Leet Code Problem 33 — Search in Rotated Sorted Array
Given a rotated, sorted array nums (distinct values) and an integer target, find the index of target in nums. If target is not found, return — 1. The solution must have O(logn) complexity.
- Input: nums = [4,5,6,7,0,1,2], target = 0
- Output: 4
- Input: nums = [4,5,6,7,0,1,2], target = 3
- Output: -1
- Input: nums = [1], target = 0
- Output: -1
This code implements a search algorithm to find the index of a target value in a rotated sorted array, leveraging a modified binary search.

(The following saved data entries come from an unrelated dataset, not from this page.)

-- ==== Sys2Proof/Machine/Lanes.lean ====
section
/-! DEFINITION. Serial lanes, Ethernet ports and SDI framers (spec/14_serial_lanes_and_sdi.md). -/

namespace Sys2Proof.Machine

/-! ## Lanes (R297-R307) -/

/-- A lane is in use (R302). No Ethernet or video lane is before start-up calibration has ended (R305). -/
def State.laneUsed (s : State) (l : Nat) : Bool :=
  match laneEth l, laneSdi l, lanePcie l with
  | some (b, i), _, _ =>
    s.pwr.laneCal && (match s.blkMode b with | some m => (s.port (8 * b + modePort m i)).en | none => false)
  | _, some j, _ => s.pwr.laneCal && (match s.sdiCtx j with | some c => (s.ctx c).runs | none => false)
  | _, _, some (p, k) =>
    let x := s.link (s.laneLink p k)
    decide (2 ≤ x.st.toNat ∧ x.st.toNat ≤ 3 ∧ k - (if s.laneLink p k % 2 = 1 then 8 else 0) < x.width.toNat)
  | _, _, _ => false

/-- STATE of LANE_STATUS. In BOOT a PCIe lane whose link has outlived the reset is in use still (R419). -/
def State.laneState (s : State) (l : Nat) : Nat :=
  let x := s.lane l
  if s.pwr.mode = .boot then (if (lanePcie l).isSome ∧ s.laneUsed l then 3 else 0)
  else if (laneSdi l).isSome ∧ s.pwr.mode = .hold then 0
  else if (lanePcie l).isNone ∧ ¬ s.laneRails then 5
  else if ¬ s.refReady l then 6
  else if s.startCal l then 1
  else
    match x.jobs with
    | (_, t, _) :: _ => if t then 4 else 1
    | [] => match x.st with | .off => 0 | .failed => 5 | .ready => if s.laneUsed l then 3 else 2

def State.laneStatus (s : State) (l : Nat) : Nat :=
  let x := s.lane l
  pack [(x.los.toNat, 48), (x.eye.toNat, 40), (s.laneState l, 29), (bit x.signal, 28), (bit x.polInv, 27), (bit x.txPol, 26),
    (bit x.pam4, 25), (x.rate.toNat, 0)]

/-- The taps of a lane follow a procedure of its link: PCIe equalisation, or the training of the port's PMD clause (R300). -/
def State.laneTrains (s : State) (l : Nat) : Bool :=
  (lanePcie l).isSome ||
    (match laneEth l with
    | some (b, i) => (match s.blkMode b with | some m => Config.pmdTrains (8 * b + modePort m i) | none => false)
    | none => false)

/-- The procedure sets the taps of lanes: to values that no rule gives (log 10). -/
def State.trainTaps (s : State) (ls : List Nat) : State :=
  each ls (fun l s => let (v, s) := s.draw; s.updLane l fun x => { x with taps := v.setWidth 35 }) s

/-- LANE_CONFIGURE: TX_POL_INV, and the taps where no training or PCIe procedure sets them. -/
def laneConfigure (s : State) (_ : Nat) (c : Cmd) : Ans :=
  let l := c.f 0 0 7
  let taps := BitVec.ofNat 35 (pack ((List.range 5).map fun k => (c.f 1 (8 * k) 7, 7 * k)))
  { s := s.updLane l fun x => { x with
      txPol := c.f 0 7 1 = 1, taps := if s.laneTrains l then x.taps else taps } }

def execLaneConfigure (h : HostId) (s : State) : Res := runCmd h 0x050B anyCmd laneConfigure s

/-- The table of R302: QUEUED behind earlier work on the lane, that of start-up too, NOT_READY, BUSY, or run now (`none`). -/
def State.laneTurn (s : State) (l : Nat) : Option (BitVec 8) :=
  if s.laneBusy l then some stQueued
  else if ¬ s.refReady l then some stNotReady
  else if s.laneUsed l then some stBusy
  else none
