/-! ## Start-up (R434, R105, R239, R305) -/

/-- Every rail that the device's power good waits for is good (R420). -/
def State.powerGood (s : State) : Bool :=
  s.coreGood && !(s.pwr.down.any fun r => r = .aon || r = .aux || r = .lane || r = .laneTx || r = .hbm || r = .hbmq || r = .vpp)

/-- SCRATCHPAD_WIPE_DONE: a non-zero word is fatal. In BOOT step 1 ends: the warden leaves ROM and writes the reset's
MODE_CHANGED, then reads the fuses, whose lifecycle word must be a defined one, and samples CFG_SRC and PRECFG_PULL (step 2). -/
def execScratchpadWipeDone (nonZero : Bool) (s : State) : Res :=
  if ¬ s.mem.wiping ∨ ¬ s.alive ∨ (s.pwr.mode = .boot ∧ ¬ s.powerGood) then .next s
  else if nonZero then .next (s.lockdown 2)
  else if s.pwr.mode = .boot ∧ s.sec.badWord then .next (({ s with mem := { s.mem with wiping := false } } : State).lockdown 4)
  else
    let s := { s with mem := { s.mem with wiping := false } }
    if s.pwr.mode = .boot then
      let s := s.flushBoot
      let s := each (List.range 4) (fun n s =>
        if s.hosts.contains n ∧ (s.link n).st = 0 then s.setLink n { s.link n with st := 1 } else s) s
      .next { s with
        sec := { s.sec with life := s.sec.fused.getD s.sec.life, fused := none }
        pwr.straps := { s.pwr.straps with cfgSrc := s.pwr.pins.cfgSrc, pull := s.pwr.pins.pull } }
    else .next s

/-- A wipe of all five scratchpads begins (R104). -/
def State.startWipe (s : State) : State := { s with mem := { s.mem with pad := {}, padBad := {}, wiping := true } }

/-- DIE_EDGE_TRAINED: the edges train in order, each numbering the next heath and aligning its replica (R25, R434). -/
def execDieEdgeTrained (edge : Fin 3) (anyLink : Bool) (s : State) : Res :=
  if s.pwr.mode ≠ .boot ∨ s.mem.wiping ∨ ¬ s.clk.locked ∨ s.pwr.edges.length ≠ edge.val then .next s
  else if ¬ anyLink then .next (s.lockdown 3)
  else .next { s with pwr.edges := s.pwr.edges ++ [edge.val], tl.skew := s.tl.skew.set 0 (edge.val + 1) 0 }

/-- HBM_TRAINING_DONE: step 6 ends, and with it BOOT. A load waits while a boundary-scan test is current (R455). -/
def execHbmTrainingDone (failed : List ChanId) (spares : List (ChanId × BitVec 8)) (s : State) : Res :=
  if s.pwr.mode ≠ .boot ∨ s.pwr.edges.length ≠ 3 then .next s
  else
    let s := each (List.range 32) (fun p s =>
      let sp := match spares.find? fun e => e.1.val = p with | some e => e.2 | none => 0
      let bad := failed.any fun f => f.val = p
      let s := s.updPch p fun x => { x with st := if bad then .failed else .active, spares := sp }
      if bad then s.chanFailed p else s) s
    let s := s.setMode .load
    .next (if s.testing then { s with pwr.loadWait := true } else s.startUpLoad)

/-- FABRIC_RESET_RELEASE: 256 timeline ticks after the clocks start, in every meadow that is not between steps 4 and 6 of a
swap (R424). Asynchronous set/resets follow it at once (R54). -/
def execFabricResetRelease (s : State) : Res :=
  if s.running ∧ s.pwr.fabClk then .next (s.allMea fun x => if x.swapped then x else { x with frst := false }).settleAll
  else .next s

end Sys2Proof.Machine
end

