-- ==== Sys2Proof/Machine/Recoat.lean ====
section
/-! DEFINITION. The recoat swap, scrubbing and readback (spec/18_recoat_and_scrubbing.md). -/

namespace Sys2Proof.Machine

/-! ## MEADOW_QUERY, SCRUB_QUERY, SCRUB_CONTROL (R389, R396) -/

/-- The scrubbers work: not in BOOT, LOAD, HOLD and LOCKDOWN (R393). -/
def State.scrubs (s : State) : Bool := s.running && s.pwr.entering.isNone

/-- The readback that runs in a heath: the oldest (R394). -/
def State.readbackOf (s : State) (h : Nat) : Option Readback := s.ldr.readback.find? fun r => r.meadow / 48 = h

/-- A readback runs on the meadow. -/
def State.readsBack (s : State) (m : Nat) : Bool := match s.readbackOf (m / 48) with | some r => r.meadow = m | none => false

def Undercoat.code : Undercoat → Nat
  | .empty => 0 | .loading => 1 | .verified => 2 | .previous => 3

def ColState.code : ColState → Nat
  | .on => 0 | .retention => 1 | .off => 2

/-- RES0 of MEADOW_QUERY. -/
def State.meadowStatus (s : State) (m : Nat) : Nat :=
  let x := s.mea m
  let scrub := if ¬ s.scrubs then 3 else if s.readsBack m then 2 else if x.scrubPause then 1 else 0
  let store := if x.live.noStore then 1 else if x.live.storeBad then 2 else 0
  pack [(bit x.world, 55), (x.ucState.code, 52), (bit x.masked, 51), (bit (s.swapArmed m), 50), (scrub, 48), (x.col.code, 46),
    (store, 44), (x.swaps.toNat, 16), (x.live.faulty.length, 0)]

def execMeadowQuery (h : HostId) (s : State) : Res :=
  runCmd h 0x0304 anyCmd (fun s _ c => { s := s, res := [s.meadowStatus (c.f 0 0 8)] }) s

/-- The meadows a SCRUB_CONTROL names: one, or those of a heath. -/
def scrubNames (c : Cmd) : List Nat :=
  if c.f 0 15 1 = 1 then (List.range 48).map (48 * c.f 0 8 2 + ·) else [c.f 0 0 8]

def scrubSet (pause : Bool) (s : State) (_ : Nat) (c : Cmd) : Ans :=
  let ms := scrubNames c
  if ms.all fun m => (s.mea m).scrubPause = pause then .ignored s
  else { s := each ms (fun m s => s.updMea m fun x => { x with scrubPause := pause }) s }

/-- SCRUB_CONTROL, pausing. -/
def execScrubControl (h : HostId) (s : State) : Res := runCmd h 0x0A01 (fun c => c.f 0 16 1 = 1) (scrubSet true) s

/-- SCRUB_CONTROL, resuming. -/
def execScrubControlResume (h : HostId) (s : State) : Res := runCmd h 0x0A01 (fun c => c.f 0 16 1 = 0) (scrubSet false) s

/-- SCRUB_QUERY: passes; last pass time in us; repairs and faults. -/
def execScrubQuery (h : HostId) (s : State) : Res :=
  runCmd h 0x0A02 anyCmd (fun s _ c =>
    let x := s.scrub (c.f 0 0 2)
    { s := s, res := [x.passes.toNat, x.passUs, pack [(x.ecc.toNat, 32), (x.stored.toNat, 16), (x.faults.toNat, 0)]] }) s

/-! ## The swap (R384-R388) -/

/-- The value that each outbound crossing presents under masking, from the live plane's MASK_MODE: the value it carries now,
zeros or ones (R85). -/
def State.maskOut (s : State) (m : Nat) : Tab (BitVec 16) :=
  let p := (s.mea m).live.pers
  each p.crossed (fun c t =>
    let mode := (p.crossings.get {} c.key).mask
    t.set 0 c.key (if mode = 1 then 0 else if mode = 2 then (if c.word then 0xFFFF else 1) else s.crossOut s.fabNet m c)) {}

/-- CUE_RECOAT_SWAP: the launch at T, step 1. DESIGN CHOICE (log 25): a launch that meets a swap of the meadow still in progress does
nothing; of two adjoining meadows masked at one tick, the second command captures what the first one's boundary already shows, where a
path bypasses the registers. -/
def execCueRecoatSwap (k : CueKey) (s : State) : Res :=
  .next (s.launch k 0x0301 false fun s c handle =>
    let m := c.target
    let x := s.mea m
    if x.masked then (if c.notify then s.cueDone c.host handle c.launch else s)
    else ((s.holdPins m).setMea m { x with
      masked := true, xout := s.maskOut m, swapT := some (c.launch, c.host, BitVec.ofNat 32 handle, c.notify)
      gate := { x.gate with ready := false } }).settleFab (m / 48))
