/-- ROOT_RELOCK. -/
def execRootRelock (s : State) : Res :=
  if ¬ s.alive ∨ ¬ s.clk.coast then .next s
  else
    match s.relockRef with
    | none => .next s
    | some r =>
      let s := (s.rootLock r).allLoops fun x => { x with scaled := false }
      .next (s.rebase.allEvent 0x0903 [r.toNat])

/-! ## Fabric loops (R406-R409) -/

/-- LOOP_CONFIGURE: a change of ARG2 alone keeps the lock; any other relocks. The response is OK at once. -/
def loopConfigure (s : State) (c : Cmd) : Ans :=
  let l := c.f 0 0 6
  let a1 := BitVec.ofNat 64 (c.arg 1)
  let a2 := BitVec.ofNat 64 (c.arg 2)
  let x := s.floop l
  let y : FLoop :=
    if a1 = x.a1 then { x with a2 := a2 }
    else { x with a1 := a1, a2 := a2, locked := false, refLost := false, scaled := s.clk.coast && decide (fld a1.toNat 0 8 = 9) }
  { s := s.setFloop l y }

def execLoopConfigure (h : HostId) (s : State) : Res := runCmd h 0x0905 anyCmd (fun s _ c => loopConfigure s c) s

/-- FABRIC_LOOP_LOCK: the loops are powered down in HOLD. Global clocks that stood low for one of its outputs run. -/
def execFabricLoopLock (l : LoopId) (s : State) : Res :=
  let x := s.floop l
  if x.locked ∨ x.refLost ∨ x.ref = 0 ∨ ¬ s.srcReady x.ref ∨ s.pwr.mode = .hold then .next s
  else
    let s := s.setFloop l { x with locked := true }
    .next (s.allGclk fun g => if g.stopped ∧ g.src.toNat / 2 = 0x40 + l.val ∧ s.srcReady g.src.toNat then
      { g with stopped := false } else g)

/-- FABRIC_LOOP_REF_LOST: the loop sees four missing reference edges. -/
def execFabricLoopRefLost (l : LoopId) (s : State) : Res := .next (s.setFloop l (s.floop l).holds)

/-- FABRIC_LOOP_RELOCK. -/
def execFabricLoopRelock (l : LoopId) (s : State) : Res :=
  let x := s.floop l
  if x.refLost ∧ s.srcReady x.ref then .next (s.setFloop l { x with locked := true, refLost := false }) else .next s

/-! ## Global clocks (R402, R410, R411) -/

/-- CLOCK_SWITCH of a global clock: NOT_READY, or the switch begins and answers when it completes. -/
def clockSwitch (s : State) (h : Nat) (c : Cmd) : Ans :=
  let g := c.f 0 0 8 - 0x80
  let src := c.f 0 8 8
  if src ≠ 0 ∧ ¬ s.srcReady src then .notReady s
  else { s := s.setGclk g { s.gclk g with sw := some (BitVec.ofNat 8 src, c.bg h) }, wait := true }

def execClockSwitch (h : HostId) (s : State) : Res := runCmd h 0x0903 (fun c => c.f 0 0 8 ≠ 0) clockSwitch s

/-- CLOCK_SWITCH of clock 0x00: PREF. A locked loop moves through coast when PREF changes to a source not in use (R404). -/
def clockSwitchPref (s : State) (c : Cmd) : Ans :=
  let src := c.f 0 8 8
  let v := BitVec.ofNat 8 src
  if ¬ s.srcReady src then .notReady s
  else { s := { s with clk := { s.clk with 
    pref := v, move := if v = s.clk.pref then s.clk.move else s.clk.locked && decide (v ≠ s.clk.ref) } } }

def execClockSwitchPref (h : HostId) (s : State) : Res :=
  runCmd h 0x0903 (fun c => c.f 0 0 8 = 0) (fun s _ c => clockSwitchPref s c) s

/-- CLOCK_SWITCH_COMPLETE, by the normal or the forced path: the normal one needs the old source's edges, which a dead source, none at
all, and a loop that relocks do not give (R409, R411). -/
def execClockSwitchComplete (g : GclkId) (forced : Bool) (s : State) : Res :=
  let x := s.gclk g
  match x.sw with
  | none => .next s
  | some (src, b) =>
    if ¬ forced ∧ ¬ s.gclkRuns g then .next s
    else
      let s := s.setGclk g { x with
        src := src, sw := none, forced := x.forced || forced
        stopped := decide (src = 0) || !s.srcReady src.toNat, switches := satInc x.switches }
      .next (s.replyTo b.host b.seq fun s => { s := s })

Here’s a breakdown of the logic:
1. Initial Setup:
- It initializes start to the beginning of the array and end to the last index.
2. Binary Search Loop:
- Inside the loop, it calculates medium as the midpoint between start and end.
- It checks if target matches nums[medium], nums[start], or nums[end]. If any match is found, it immediately returns the corresponding index.
3. Dividing the Search Range:
- The algorithm then determines which half of the array is sorted:
- If nums[start] < nums[medium], the left half is sorted.
- If target lies within the sorted left half, it narrows the search to the left (end = medium — 1); otherwise, it searches the right half (start = medium + 1).
- If the left half is not sorted, it assumes the right half is sorted and performs a similar check:
- If target lies within the sorted right half, it narrows to the right half (start = medium + 1); otherwise, it shifts to the left half (end = medium — 1).
4. Return Condition:
- If the target is not found, the loop exits, and the function returns -1.
This approach ensures that the algorithm performs efficiently with a time complexity of O(logn) by reducing the search space each iteration.
class Solution
{
public:
int search(vector<int> &nums, int target)
{
int start = 0;
int end = nums.size() - 1;
while (start <= end)
{
int medium = (start + ((end - start) / 2));
if (target == nums.at(medium))
{
return medium;
}
if (target == nums.at(start))
{
return start;
}
if (target == nums.at(end))
{
return end;
}
else if (nums.at(start) < nums.at(medium))
{
if (target >= nums.at(start) && target < nums.at(medium))
{
end = medium - 1;
}
else
{
start = medium + 1;
}
}
else
{
if (target > nums.at(medium) && target < nums.at(end))
{
start = medium + 1;
}
else
{
end = medium - 1;
}
}
}
return -1;
}
};